> _RECORDS SUPPLIED_
□ □ □ □ □ □ □
-- ==== Sys2Proof/Syntax.lean ====
section
/-! DEFINITION. The instructions of the block: one constructor per row of spec/opcode_table.json, and the words they are
fetched from (host calls of spec/30_encoding.md R105 and R107, decode keys of R104, frame bytes of R90). -/

namespace Sys2Proof

/-- The four resting values of the parser state register (spec/10_state.md R21). `GOT_FLAGS_HIGH` is never stored
(spec/42_decoder.md R161; log 18). -/
inductive ParserState where
  | hunting
  | gotMarker
  | gotFlagsLow
  | accumulating
deriving DecidableEq, Repr

/-- The eight received-byte classes of spec/30_encoding.md R104. -/
inductive RxClass where
  | noise
  | marker
  | flagsLo
  | flagsHiOk
  | flagsHiBad
  | body
  | lastOk
  | lastBad
deriving DecidableEq, Repr

/-- The instructions: two frame kinds (R108), eight received-byte classes (R104), eight host operations (R105). -/
inductive Instr where
  /-- `FRAME_READ`: a frame with write bit 0; command, flags bits 5:1, length field, and the bytes after the header
  word (payload, then the two checksum bytes) (R91). -/
  | frameRead (cmd : Byte) (reserved : BitVec 5) (field : BitVec 10) (tail : List Byte)
  /-- `FRAME_WRITE`: the same with write bit 1 (R91). -/
  | frameWrite (cmd : Byte) (reserved : BitVec 5) (field : BitVec 10) (tail : List Byte)
  | rxNoise (b : Byte)
  | rxMarker
  | rxFlagsLo (b : Byte)
  | rxFlagsHiOk (b : Byte)
  | rxFlagsHiBad (b : Byte)
  | rxBody (b : Byte)
  | rxLastOk (b : Byte)
  | rxLastBad (b : Byte)
  | parserReset
  | feed (b : Byte)
  | frameGet
  | checksum (bytes : List Byte)
  | encode (cmd : Byte) (isWrite : Bool) (payload : List Byte)
  | reqLoad (cmd : Byte) (bytes : List Byte)
  | waitFrame (expect : Byte) (timeout : Time)
  | transact (timeout : Time)
deriving DecidableEq, Repr

/-- One request on the host command interface: the 3-bit select code and the argument ports of spec/30_encoding.md
R105. An operation reads the ports R105 gives it: `byteArg` is `byte`, `cmd` or `expect`; `flagArg` is `is_write`;
`seqArg` is the byte sequence with its length; `timeArg` is `timeout`. -/
structure OpRequest where
  op : BitVec 3
  byteArg : Byte
  flagArg : Bool
  seqArg : List Byte
  timeArg : Time
deriving DecidableEq, Repr

/-- One call of the host. -/
inductive HostCall where
  /-- An operation of R105. -/
  | op (r : OpRequest)
  /-- A whole frame handed to `feedall` (R107; log 8). -/
  | frame (bytes : List Byte)
  /-- Any other request: R9 asks a model to refuse it. -/
  | other (bytes : List Byte)
deriving DecidableEq, Repr

/-- The words an instruction is read from: a host call, or the 11-bit decode key `K = (ps << 8) | b` of R104. -/
inductive Words where
  | call (c : HostCall)
  | key (k : BitVec 11)
deriving DecidableEq, Repr

end Sys2Proof
end

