-- ==== Sys2Proof/Certificates/Slice0/Obligations.lean ====
section
/-! DEFINITION. The statements for the provers, from the numbered rules of spec/. A statement says "the model's choice"
where it rests on a decision the spec marks as its own (`D<n>`) or on a log entry. -/

open Sys2Proof Sys2Proof.Machine

/-! ### Reset and the invariants -/

/-- spec/10_state.md R43, both columns, and spec/70_reset_and_hazards.md R240 (decision D10, D9; the values the
unreadable registers are given are log 1 and are not stated here): the registers at power-on, the reads that are then
refused, the idle block waiting for an operation; and what `PARSER_RESET` changes. -/
def Obligations.PowerOnAndParserResetValues : Prop :=
  (State.reset.parser.ps = .hunting ∧ State.reset.parser.rem = 0 ∧ State.reset.parser.wrIdx = 0 ∧
    State.reset.parser.frameOk = false ∧ State.reset.ckAcc = 0x0000 ∧ State.reset.req.valid = false ∧
    State.reset.attempt = 0 ∧ State.reset.reader.expect = 0 ∧ State.reset.reader.toVal = 0 ∧
    State.reset.reader.tDeadline = 0 ∧ State.reset.reader.wmode = false ∧ State.reset.cs = .idle ∧
    State.reset.status = .ok) ∧
  ((∀ i, State.reset.parser.readBuf i = none) ∧ exec .frameGet State.reset = .refused .noFrame ∧
    State.reset.req.sequence = none ∧ hostRead .reqCmd State.reset = .error .requestUnreadable ∧
    hostRead .reqLen State.reset = .error .requestUnreadable) ∧
  step State.reset = .next State.reset ∧
  ∀ s : State, s.cs = .idle →
    exec .parserReset s = .next { s with parser := { s.parser with ps := .hunting, rem := 0 }, result := some .done }

/-- The invariant holds after power-on reset (R42 "These hold after reset"). -/
def Obligations.InvariantHoldsAtReset : Prop := State.reset.Inv

/-- R42, for one operation or received-byte class: whatever `exec` answers next meets the invariant again. -/
def Obligations.ExecKeepsInvariant : Prop :=
  ∀ (i : Instr) (s t : State), s.Inv → exec i s = .next t → t.Inv

/-- R42, for the whole machine: every step keeps the invariant, whatever the host calls and the environment answers. -/
def Obligations.StepKeepsInvariant : Prop :=
  ∀ s t : State, s.Inv → step s = .next t → t.Inv

/-- The byte spaces (spec/20_memory.md R60, R63): a read gives what was written last at its address and every other
address reads as before; a write keeps the canonical form; a sequence written is read back, and every address outside it
reads as before. -/
def Obligations.MemoryReadsWhatWasWritten : Prop :=
  (∀ (m : Memory) (k j : Nat) (v : Byte), (m.write k v).read j = if j = k then some v else m.read j) ∧
  (∀ (m : Memory) (k : Nat) (v : Byte), m.wf → (m.write k v).wf) ∧
  (∀ (m : Memory) (k : Nat) (l : List Byte), (m.writeSeq k l).readSeq k l.length = some l) ∧
  ∀ (m : Memory) (k j : Nat) (l : List Byte), j < k ∨ k + l.length ≤ j → (m.writeSeq k l).read j = m.read j

/-! ### Encodings -/

/-- Decoding the words of a well-formed instruction gives it back, with every operand at every value; for a
received-byte class, in every context R104 gives it (log 7). -/
def Obligations.DecodeInvertsEncode : Prop :=
  ∀ (i : Instr) (c : RxContext), i.wellFormed = true → i.fits c = true → decode c (encode i) = .ok i

/-- No two words mean the same frame: what frame bytes decode to encodes to those very bytes; and what a decode key
decodes to encodes to that key. -/
def Obligations.EncodeInvertsDecode : Prop :=
  (∀ (c : RxContext) (bytes : List Byte) (i : Instr),
    decode c (.call (.frame bytes)) = .ok i → encode i = .call (.frame bytes) ∧ i.wellFormed = true) ∧
  ∀ (c : RxContext) (k : BitVec 11) (i : Instr),
    decode c (.key k) = .ok i → encode i = .key k ∧ i.wellFormed = true ∧ i.fits c = true

/-- Words written out from R91, R104 and R105 decode to the instructions they stand for: two frame headers with their
frames, a key of each parser state, the eight select codes. -/
def Obligations.TableWordsDecode : Prop :=
  decodeTableWord 32 0x2C0080AA = some (.frameRead 0x2C 0 2 [0, 0, 0]) ∧
  decodeTableWord 32 0x55007FAA = some (.frameWrite 0x55 0x1F 1 [0, 0]) ∧
  decodeTableWord 16 0x013 = some (.rxNoise 0x13) ∧ decodeTableWord 16 0x0AA = some .rxMarker ∧
  decodeTableWord 16 0x1AA = some (.rxFlagsLo 0xAA) ∧ decodeTableWord 16 0x201 = some (.rxFlagsHiOk 0x01) ∧
  decodeTableWord 16 0x2FF = some (.rxFlagsHiBad 0xFF) ∧ decodeTableWord 16 0x42C = some (.rxBody 0x2C) ∧
  decodeTableWord 8 0 = some .parserReset ∧ decodeTableWord 8 1 = some (.feed 0) ∧
  decodeTableWord 8 2 = some .frameGet ∧ decodeTableWord 8 3 = some (.checksum []) ∧
  decodeTableWord 8 4 = some (.encode 0 false []) ∧ decodeTableWord 8 5 = some (.reqLoad 0 []) ∧
  decodeTableWord 8 6 = some (.waitFrame 0 0) ∧ decodeTableWord 8 7 = some (.transact 0) ∧
  decodeTableWord 16 0x3AA = none ∧ decodeTableWord 32 0x2C0080AB = none

/-- The classes of R104 are exhaustive and mutually exclusive, and the decoder gives a byte the one whose table row
holds (the keys are the spec's own). -/
def Obligations.ByteClassesExhaustiveAndExclusive : Prop :=
  ∀ (p : ParserRegs) (b : Byte), p.Inv →
    ∃ cl, (∀ cl', RowHolds p b cl' ↔ cl' = cl) ∧ decode (rxContext p) (.key (rxKey p.ps b)) = .ok (cl.instr b)

/-! ### The checksum engine -/

/-- R120: `CHECKSUM` answers the fold of `CK_STEP` from 0x0000 and leaves it in the accumulator, and nothing else
changes; its corner cases and its worked example. The start value and the recurrence are the spec's decisions D1 to D3
(log 16). -/
def Obligations.ChecksumOperation : Prop :=
  (∀ (l : List Byte) (s : State), s.cs = .idle →
    exec (.checksum l) s =
      .next { s with ckAcc := l.foldl ckStep 0x0000, result := some (.checksum (l.foldl ckStep 0x0000)) }) ∧
  checksum [] = 0x0000 ∧ ckStep 0x0000 0x00 = 0x0000 ∧ checksum [0x01, 0x02] ≠ checksum [0x02, 0x01] ∧
  (∀ (n : Nat) (l : List Byte), checksum (List.replicate n 0x00 ++ l) = checksum l) ∧
  checksum [0xAA, 0x40, 0x00, 0x2C] = 0xF18D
□ □ □ □ □ □ □
> _WHAT YOU WILL DO_
For the lines above, output exactly those from the line containing "def Obligations.ByteClassesExhaustiveAndExclusive : Prop" through the line containing "def Obligations.ChecksumOperation : Prop", and skip the others.

> _EXPECTED ANSWER_
def Obligations.ByteClassesExhaustiveAndExclusive : Prop :=
  ∀ (p : ParserRegs) (b : Byte), p.Inv →
    ∃ cl, (∀ cl', RowHolds p b cl' ↔ cl' = cl) ∧ decode (rxContext p) (.key (rxKey p.ps b)) = .ok (cl.instr b)

/-! ### The checksum engine -/

/-- R120: `CHECKSUM` answers the fold of `CK_STEP` from 0x0000 and leaves it in the accumulator, and nothing else
changes; its corner cases and its worked example. The start value and the recurrence are the spec's decisions D1 to D3
(log 16). -/
def Obligations.ChecksumOperation : Prop :=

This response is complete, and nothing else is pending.